We use, at work, slicker brushes for everything it seems including goldens. I've read where your supposed to use pin brushes for goldens, but that doesn't get any coat out when they're shedding. I use my slicker brush and it pulls it right out. I sometimes use a mars coat king to thin out the coat on the back and sides, it helps pull a bunch of that shedding coat out. I've also used the furminator and it's helped pull that undercoat out.
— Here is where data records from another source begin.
/-! ### pinDirQ -/

@[simp] theorem pinDirQ_cfgMode (d : Dir) (s : State) : (pinDirQ d s).cfgMode = s.cfgMode := rfl
@[simp] theorem pinDirQ_fmtValid (d : Dir) (s : State) : (pinDirQ d s).fmtValid = s.fmtValid := rfl
@[simp] theorem pinDirQ_cfgHz (d : Dir) (s : State) : (pinDirQ d s).cfgHz = s.cfgHz := rfl
@[simp] theorem pinDirQ_freqValid (d : Dir) (s : State) : (pinDirQ d s).freqValid = s.freqValid := rfl
@[simp] theorem pinDirQ_tx (d : Dir) (s : State) : (pinDirQ d s).tx = s.tx := rfl
@[simp] theorem pinDirQ_rx (d : Dir) (s : State) : (pinDirQ d s).rx = s.rx := rfl
@[simp] theorem pinDirQ_seqState (d : Dir) (s : State) : (pinDirQ d s).seqState = s.seqState := rfl
@[simp] theorem pinDirQ_seqOp (d : Dir) (s : State) : (pinDirQ d s).seqOp = s.seqOp := rfl
@[simp] theorem pinDirQ_seqIdx (d : Dir) (s : State) : (pinDirQ d s).seqIdx = s.seqIdx := rfl
@[simp] theorem pinDirQ_faultCode (d : Dir) (s : State) : (pinDirQ d s).faultCode = s.faultCode := rfl
@[simp] theorem pinDirQ_faultCmd (d : Dir) (s : State) : (pinDirQ d s).faultCmd = s.faultCmd := rfl
@[simp] theorem pinDirQ_sck (d : Dir) (s : State) : (pinDirQ d s).sck = s.sck := rfl
@[simp] theorem pinDirQ_mosi (d : Dir) (s : State) : (pinDirQ d s).mosi = s.mosi := rfl
@[simp] theorem pinDirQ_qout (d : Dir) (s : State) : (pinDirQ d s).qout = s.qout := rfl
@[simp] theorem pinDirQ_qdir (d : Dir) (s : State) : (pinDirQ d s).qdir = d := rfl
@[simp] theorem pinDirQ_quadRun (d : Dir) (s : State) : (pinDirQ d s).quadRun = s.quadRun := rfl
@[simp] theorem pinDirQ_trace (d : Dir) (s : State) : (pinDirQ d s).trace = s.trace := rfl
@[simp] theorem pinDirQ_past (d : Dir) (s : State) : (pinDirQ d s).past = s.past := rfl
@[simp] theorem pinDirQ_host (d : Dir) (s : State) : (pinDirQ d s).host = s.host := rfl
@[simp] theorem pinDirQ_rstLine (d : Dir) (s : State) : (pinDirQ d s).rstLine = s.rstLine := rfl
@[simp] theorem pinDirQ_rstHeld (d : Dir) (s : State) : (pinDirQ d s).rstHeld = s.rstHeld := rfl
@[simp] theorem pinDirQ_env (d : Dir) (s : State) : (pinDirQ d s).env = s.env := rfl
@[simp] theorem pinDirQ_pins (d : Dir) (s : State) : (pinDirQ d s).pins = s.pins := rfl

/-! ### orRx -/

@[simp] theorem orRx_cfgMode (v : Byte) (env : Env) (s : State) : (orRx v env s).cfgMode = s.cfgMode := rfl
@[simp] theorem orRx_fmtValid (v : Byte) (env : Env) (s : State) : (orRx v env s).fmtValid = s.fmtValid := rfl
@[simp] theorem orRx_cfgHz (v : Byte) (env : Env) (s : State) : (orRx v env s).cfgHz = s.cfgHz := rfl
@[simp] theorem orRx_freqValid (v : Byte) (env : Env) (s : State) : (orRx v env s).freqValid = s.freqValid := rfl
@[simp] theorem orRx_tx (v : Byte) (env : Env) (s : State) : (orRx v env s).tx = s.tx := rfl
@[simp] theorem orRx_rx (v : Byte) (env : Env) (s : State) : (orRx v env s).rx = s.rx ||| v := rfl
@[simp] theorem orRx_seqState (v : Byte) (env : Env) (s : State) : (orRx v env s).seqState = s.seqState := rfl
@[simp] theorem orRx_seqOp (v : Byte) (env : Env) (s : State) : (orRx v env s).seqOp = s.seqOp := rfl
@[simp] theorem orRx_seqIdx (v : Byte) (env : Env) (s : State) : (orRx v env s).seqIdx = s.seqIdx := rfl
@[simp] theorem orRx_faultCode (v : Byte) (env : Env) (s : State) : (orRx v env s).faultCode = s.faultCode := rfl
@[simp] theorem orRx_faultCmd (v : Byte) (env : Env) (s : State) : (orRx v env s).faultCmd = s.faultCmd := rfl
@[simp] theorem orRx_sck (v : Byte) (env : Env) (s : State) : (orRx v env s).sck = s.sck := rfl
@[simp] theorem orRx_mosi (v : Byte) (env : Env) (s : State) : (orRx v env s).mosi = s.mosi := rfl
@[simp] theorem orRx_qout (v : Byte) (env : Env) (s : State) : (orRx v env s).qout = s.qout := rfl
@[simp] theorem orRx_qdir (v : Byte) (env : Env) (s : State) : (orRx v env s).qdir = s.qdir := rfl
@[simp] theorem orRx_quadRun (v : Byte) (env : Env) (s : State) : (orRx v env s).quadRun = s.quadRun := rfl
@[simp] theorem orRx_trace (v : Byte) (env : Env) (s : State) : (orRx v env s).trace = s.trace := rfl
@[simp] theorem orRx_past (v : Byte) (env : Env) (s : State) : (orRx v env s).past = s.past := rfl
@[simp] theorem orRx_host (v : Byte) (env : Env) (s : State) : (orRx v env s).host = s.host := rfl
@[simp] theorem orRx_rstLine (v : Byte) (env : Env) (s : State) : (orRx v env s).rstLine = s.rstLine := rfl
@[simp] theorem orRx_rstHeld (v : Byte) (env : Env) (s : State) : (orRx v env s).rstHeld = s.rstHeld := rfl
@[simp] theorem orRx_env (v : Byte) (env : Env) (s : State) : (orRx v env s).env = env := rfl
@[simp] theorem orRx_pins (v : Byte) (env : Env) (s : State) : (orRx v env s).pins = s.pins := rfl

/-! ### raiseFault -/

@[simp] theorem raiseFault_cfgMode (code : FaultCode) (cmd : CmdWord) (s : State) : (raiseFault code cmd s).cfgMode = s.cfgMode := rfl
@[simp] theorem raiseFault_fmtValid (code : FaultCode) (cmd : CmdWord) (s : State) : (raiseFault code cmd s).fmtValid = s.fmtValid := rfl
@[simp] theorem raiseFault_cfgHz (code : FaultCode) (cmd : CmdWord) (s : State) : (raiseFault code cmd s).cfgHz = s.cfgHz := rfl
@[simp] theorem raiseFault_freqValid (code : FaultCode) (cmd : CmdWord) (s : State) : (raiseFault code cmd s).freqValid = s.freqValid := rfl
@[simp] theorem raiseFault_tx (code : FaultCode) (cmd : CmdWord) (s : State) : (raiseFault code cmd s).tx = s.tx := rfl
@[simp] theorem raiseFault_rx (code : FaultCode) (cmd : CmdWord) (s : State) : (raiseFault code cmd s).rx = s.rx := rfl
@[simp] theorem raiseFault_seqState (code : FaultCode) (cmd : CmdWord) (s : State) : (raiseFault code cmd s).seqState = .faulted := rfl
@[simp] theorem raiseFault_seqOp (code : FaultCode) (cmd : CmdWord) (s : State) : (raiseFault code cmd s).seqOp = s.seqOp := rfl
@[simp] theorem raiseFault_seqIdx (code : FaultCode) (cmd : CmdWord) (s : State) : (raiseFault code cmd s).seqIdx = s.seqIdx := rfl
@[simp] theorem raiseFault_faultCode (code : FaultCode) (cmd : CmdWord) (s : State) : (raiseFault code cmd s).faultCode = code := rfl
@[simp] theorem raiseFault_faultCmd (code : FaultCode) (cmd : CmdWord) (s : State) : (raiseFault code cmd s).faultCmd = cmd := rfl
@[simp] theorem raiseFault_sck (code : FaultCode) (cmd : CmdWord) (s : State) : (raiseFault code cmd s).sck = s.sck := rfl
@[simp] theorem raiseFault_mosi (code : FaultCode) (cmd : CmdWord) (s : State) : (raiseFault code cmd s).mosi = s.mosi := rfl
@[simp] theorem raiseFault_qout (code : FaultCode) (cmd : CmdWord) (s : State) : (raiseFault code cmd s).qout = s.qout := rfl
@[simp] theorem raiseFault_qdir (code : FaultCode) (cmd : CmdWord) (s : State) : (raiseFault code cmd s).qdir = s.qdir := rfl
@[simp] theorem raiseFault_quadRun (code : FaultCode) (cmd : CmdWord) (s : State) : (raiseFault code cmd s).quadRun = s.quadRun := rfl
@[simp] theorem raiseFault_trace (code : FaultCode) (cmd : CmdWord) (s : State) : (raiseFault code cmd s).trace = .fault code cmd :: s.trace := rfl
@[simp] theorem raiseFault_past (code : FaultCode) (cmd : CmdWord) (s : State) : (raiseFault code cmd s).past = s.past := rfl
@[simp] theorem raiseFault_host (code : FaultCode) (cmd : CmdWord) (s : State) : (raiseFault code cmd s).host = s.host := rfl
@[simp] theorem raiseFault_rstLine (code : FaultCode) (cmd : CmdWord) (s : State) : (raiseFault code cmd s).rstLine = s.rstLine := rfl
@[simp] theorem raiseFault_rstHeld (code : FaultCode) (cmd : CmdWord) (s : State) : (raiseFault code cmd s).rstHeld = s.rstHeld := rfl
@[simp] theorem raiseFault_env (code : FaultCode) (cmd : CmdWord) (s : State) : (raiseFault code cmd s).env = s.env := rfl
@[simp] theorem raiseFault_pins (code : FaultCode) (cmd : CmdWord) (s : State) : (raiseFault code cmd s).pins = s.pins := rfl

/-! ### beginCommand -/

@[simp] theorem beginCommand_cfgMode (op : Op) (cmd : CmdWord) (s : State) : (beginCommand op cmd s).cfgMode = s.cfgMode := rfl
@[simp] theorem beginCommand_fmtValid (op : Op) (cmd : CmdWord) (s : State) : (beginCommand op cmd s).fmtValid = s.fmtValid := rfl
@[simp] theorem beginCommand_cfgHz (op : Op) (cmd : CmdWord) (s : State) : (beginCommand op cmd s).cfgHz = s.cfgHz := rfl
@[simp] theorem beginCommand_freqValid (op : Op) (cmd : CmdWord) (s : State) : (beginCommand op cmd s).freqValid = s.freqValid := rfl
@[simp] theorem beginCommand_tx (op : Op) (cmd : CmdWord) (s : State) : (beginCommand op cmd s).tx = s.tx := rfl
@[simp] theorem beginCommand_rx (op : Op) (cmd : CmdWord) (s : State) : (beginCommand op cmd s).rx = s.rx := rfl
@[simp] theorem beginCommand_seqState (op : Op) (cmd : CmdWord) (s : State) : (beginCommand op cmd s).seqState = .busy := rfl
@[simp] theorem beginCommand_seqOp (op : Op) (cmd : CmdWord) (s : State) : (beginCommand op cmd s).seqOp = op := rfl
@[simp] theorem beginCommand_seqIdx (op : Op) (cmd : CmdWord) (s : State) : (beginCommand op cmd s).seqIdx = 0 := rfl
@[simp] theorem beginCommand_faultCode (op : Op) (cmd : CmdWord) (s : State) : (beginCommand op cmd s).faultCode = s.faultCode := rfl
@[simp] theorem beginCommand_faultCmd (op : Op) (cmd : CmdWord) (s : State) : (beginCommand op cmd s).faultCmd = s.faultCmd := rfl
@[simp] theorem beginCommand_sck (op : Op) (cmd : CmdWord) (s : State) : (beginCommand op cmd s).sck = s.sck := rfl
@[simp] theorem beginCommand_mosi (op : Op) (cmd : CmdWord) (s : State) : (beginCommand op cmd s).mosi = s.mosi := rfl
@[simp] theorem beginCommand_qout (op : Op) (cmd : CmdWord) (s : State) : (beginCommand op cmd s).qout = s.qout := rfl
@[simp] theorem beginCommand_qdir (op : Op) (cmd : CmdWord) (s : State) : (beginCommand op cmd s).qdir = s.qdir := rfl
@[simp] theorem beginCommand_quadRun (op : Op) (cmd : CmdWord) (s : State) : (beginCommand op cmd s).quadRun = s.quadRun := rfl
@[simp] theorem beginCommand_trace (op : Op) (cmd : CmdWord) (s : State) : (beginCommand op cmd s).trace = .accept cmd :: s.trace := rfl
@[simp] theorem beginCommand_past (op : Op) (cmd : CmdWord) (s : State) : (beginCommand op cmd s).past = s.past := rfl
@[simp] theorem beginCommand_host (op : Op) (cmd : CmdWord) (s : State) : (beginCommand op cmd s).host = s.host := rfl
@[simp] theorem beginCommand_rstLine (op : Op) (cmd : CmdWord) (s : State) : (beginCommand op cmd s).rstLine = s.rstLine := rfl
@[simp] theorem beginCommand_rstHeld (op : Op) (cmd : CmdWord) (s : State) : (beginCommand op cmd s).rstHeld = s.rstHeld := rfl
@[simp] theorem beginCommand_env (op : Op) (cmd : CmdWord) (s : State) : (beginCommand op cmd s).env = s.env := rfl
@[simp] theorem beginCommand_pins (op : Op) (cmd : CmdWord) (s : State) : (beginCommand op cmd s).pins = s.pins := rfl

/-! ### complete -/

@[simp] theorem complete_cfgMode (s : State) : (complete s).cfgMode = s.cfgMode := rfl
@[simp] theorem complete_fmtValid (s : State) : (complete s).fmtValid = s.fmtValid := rfl
@[simp] theorem complete_cfgHz (s : State) : (complete s).cfgHz = s.cfgHz := rfl
@[simp] theorem complete_freqValid (s : State) : (complete s).freqValid = s.freqValid := rfl
@[simp] theorem complete_tx (s : State) : (complete s).tx = s.tx := rfl
@[simp] theorem complete_rx (s : State) : (complete s).rx = s.rx := rfl
@[simp] theorem complete_seqState (s : State) : (complete s).seqState = .idle := rfl
@[simp] theorem complete_seqOp (s : State) : (complete s).seqOp = s.seqOp := rfl
@[simp] theorem complete_seqIdx (s : State) : (complete s).seqIdx = s.seqIdx := rfl
@[simp] theorem complete_faultCode (s : State) : (complete s).faultCode = s.faultCode := rfl
@[simp] theorem complete_faultCmd (s : State) : (complete s).faultCmd = s.faultCmd := rfl
@[simp] theorem complete_sck (s : State) : (complete s).sck = s.sck := rfl
@[simp] theorem complete_mosi (s : State) : (complete s).mosi = s.mosi := rfl
@[simp] theorem complete_qout (s : State) : (complete s).qout = s.qout := rfl
@[simp] theorem complete_qdir (s : State) : (complete s).qdir = s.qdir := rfl
@[simp] theorem complete_quadRun (s : State) : (complete s).quadRun = (s.quadRun || s.seqOp.isQuad) := rfl
@[simp] theorem complete_trace (s : State) : (complete s).trace = .done (if s.seqOp.returnsByte then some s.rx else none) :: s.trace := rfl
@[simp] theorem complete_past (s : State) : (complete s).past = s.past := rfl
@[simp] theorem complete_host (s : State) : (complete s).host = s.host := rfl
@[simp] theorem complete_rstLine (s : State) : (complete s).rstLine = s.rstLine := rfl
@[simp] theorem complete_rstHeld (s : State) : (complete s).rstHeld = s.rstHeld := rfl
@[simp] theorem complete_env (s : State) : (complete s).env = s.env := rfl
@[simp] theorem complete_pins (s : State) : (complete s).pins = s.pins := rfl

/-! ### takeReset -/

@[simp] theorem takeReset_cfgMode (s : State) : (takeReset s).cfgMode = 0 := rfl
@[simp] theorem takeReset_fmtValid (s : State) : (takeReset s).fmtValid = false := rfl
@[simp] theorem takeReset_cfgHz (s : State) : (takeReset s).cfgHz = 0 := rfl
@[simp] theorem takeReset_freqValid (s : State) : (takeReset s).freqValid = false := rfl
@[simp] theorem takeReset_tx (s : State) : (takeReset s).tx = 0 := rfl
@[simp] theorem takeReset_rx (s : State) : (takeReset s).rx = 0 := rfl
@[simp] theorem takeReset_seqState (s : State) : (takeReset s).seqState = .idle := rfl
@[simp] theorem takeReset_seqOp (s : State) : (takeReset s).seqOp = .cfgfmt := rfl
@[simp] theorem takeReset_seqIdx (s : State) : (takeReset s).seqIdx = 0 := rfl
@[simp] theorem takeReset_faultCode (s : State) : (takeReset s).faultCode = .noFault := rfl
@[simp] theorem takeReset_faultCmd (s : State) : (takeReset s).faultCmd = 0 := rfl
@[simp] theorem takeReset_sck (s : State) : (takeReset s).sck = .unwritten 1 := rfl
@[simp] theorem takeReset_mosi (s : State) : (takeReset s).mosi = .unwritten 1 := rfl
@[simp] theorem takeReset_qout (s : State) : (takeReset s).qout = .unwritten 4 := rfl
@[simp] theorem takeReset_qdir (s : State) : (takeReset s).qdir = .inp := rfl
@[simp] theorem takeReset_quadRun (s : State) : (takeReset s).quadRun = false := rfl
@[simp] theorem takeReset_trace (s : State) : (takeReset s).trace = [] := rfl
@[simp] theorem takeReset_past (s : State) : (takeReset s).past = if s.rstHeld then s.past else s.trace :: s.past := rfl
@[simp] theorem takeReset_host (s : State) : (takeReset s).host = s.host := rfl
@[simp] theorem takeReset_rstLine (s : State) : (takeReset s).rstLine = s.rstLine := rfl
@[simp] theorem takeReset_rstHeld (s : State) : (takeReset s).rstHeld = true := rfl
@[simp] theorem takeReset_env (s : State) : (takeReset s).env = s.env := rfl
@[simp] theorem takeReset_pins (s : State) : (takeReset s).pins = s.pins := rfl

end Sys2Proof.Machine
end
Does anyone have any tips on a good slicker brush or any brush to help getting the undercoat out? And is using a rake-type brush like the mars coat king okay on their coat? Any ideas on how to keep the shedding down, not a big deal but any help is nice!


----------



## Graco22 (Jul 16, 2007)

A pin brush is the "correct" brush to use on a golden that is being shown. Pin brushes do less damage to the coat, (split ends, etc.) and don't remove much undercoat, so corrective grooming is easier. (for example, if there is a dip in the topline, you would leave more undercoat to "fill" that area to make it look like a level topline). Show grooming on goldens is done with a stripping knife, carding, to lay the body coat flat and smooth and accentuate shoulders, rear angulation, etc. Pet grooming is completely different, in that you want to lessen the shedding and not worry so much about correcting toplines, straight shoulders, etc. I do not like to use the Coat Kings on my pet goldens though, as they DO cut some hair, making the body coat flyaway and whispy, and not laying flat as they should. It does damage coat, and when those hairs grow back, they stick out, etc. Many pet groomers do use them, I just don't like them, and prefer to card with a stripper or stone, and sometimes will use a furminator. A slicker is going to be a good brush to use, followed by a fine tooth comb. (not as fine as a flea comb though). After a thorough combout, you can use a furminator, etc if you wish. A good warm bath, followed by a high velocity dryer will help loosen up the coat, and make it easier to remove the shedding hairs. Also, trimming up the feet, ears, cheeks, and feathering will keep the hair fresh and healthy as well. Goldens should not have all that hair on their ears or cheeks..everything under the ears should be smooth and flush, (giving the ear a place to lay). I will bulk thin really heavy rear feathering if needed too, rather than coat king it. Diet of course plays a heavy role in shedding too.


----------



## goldenmnm (Sep 13, 2008)

Okay, how do I use a stripper or stone and where can I use this? All over their body? Now, when brushing I do what you recommend, slicker brush then comb them out. I know what you mean by using the coat king and fly aways as Macy get them when I use it on her, Mydas doesn't get them. He has a really thick coat that lays nice and flat naturally, Macy has always had whispies! For grooming their feet, ears, tail, etc.. I use a breeders website to go by, morningsage. I like my two looking very neat and tidy all the time. I used the K-9 II that I just bought, thanks for recommending, it's so awesome and powerful. We have a metro at work and I hate that the hose is so stiff and it's loud. The K-9 isn't near as loud to me and the hose is nice and flexible, best $350 I ever spent!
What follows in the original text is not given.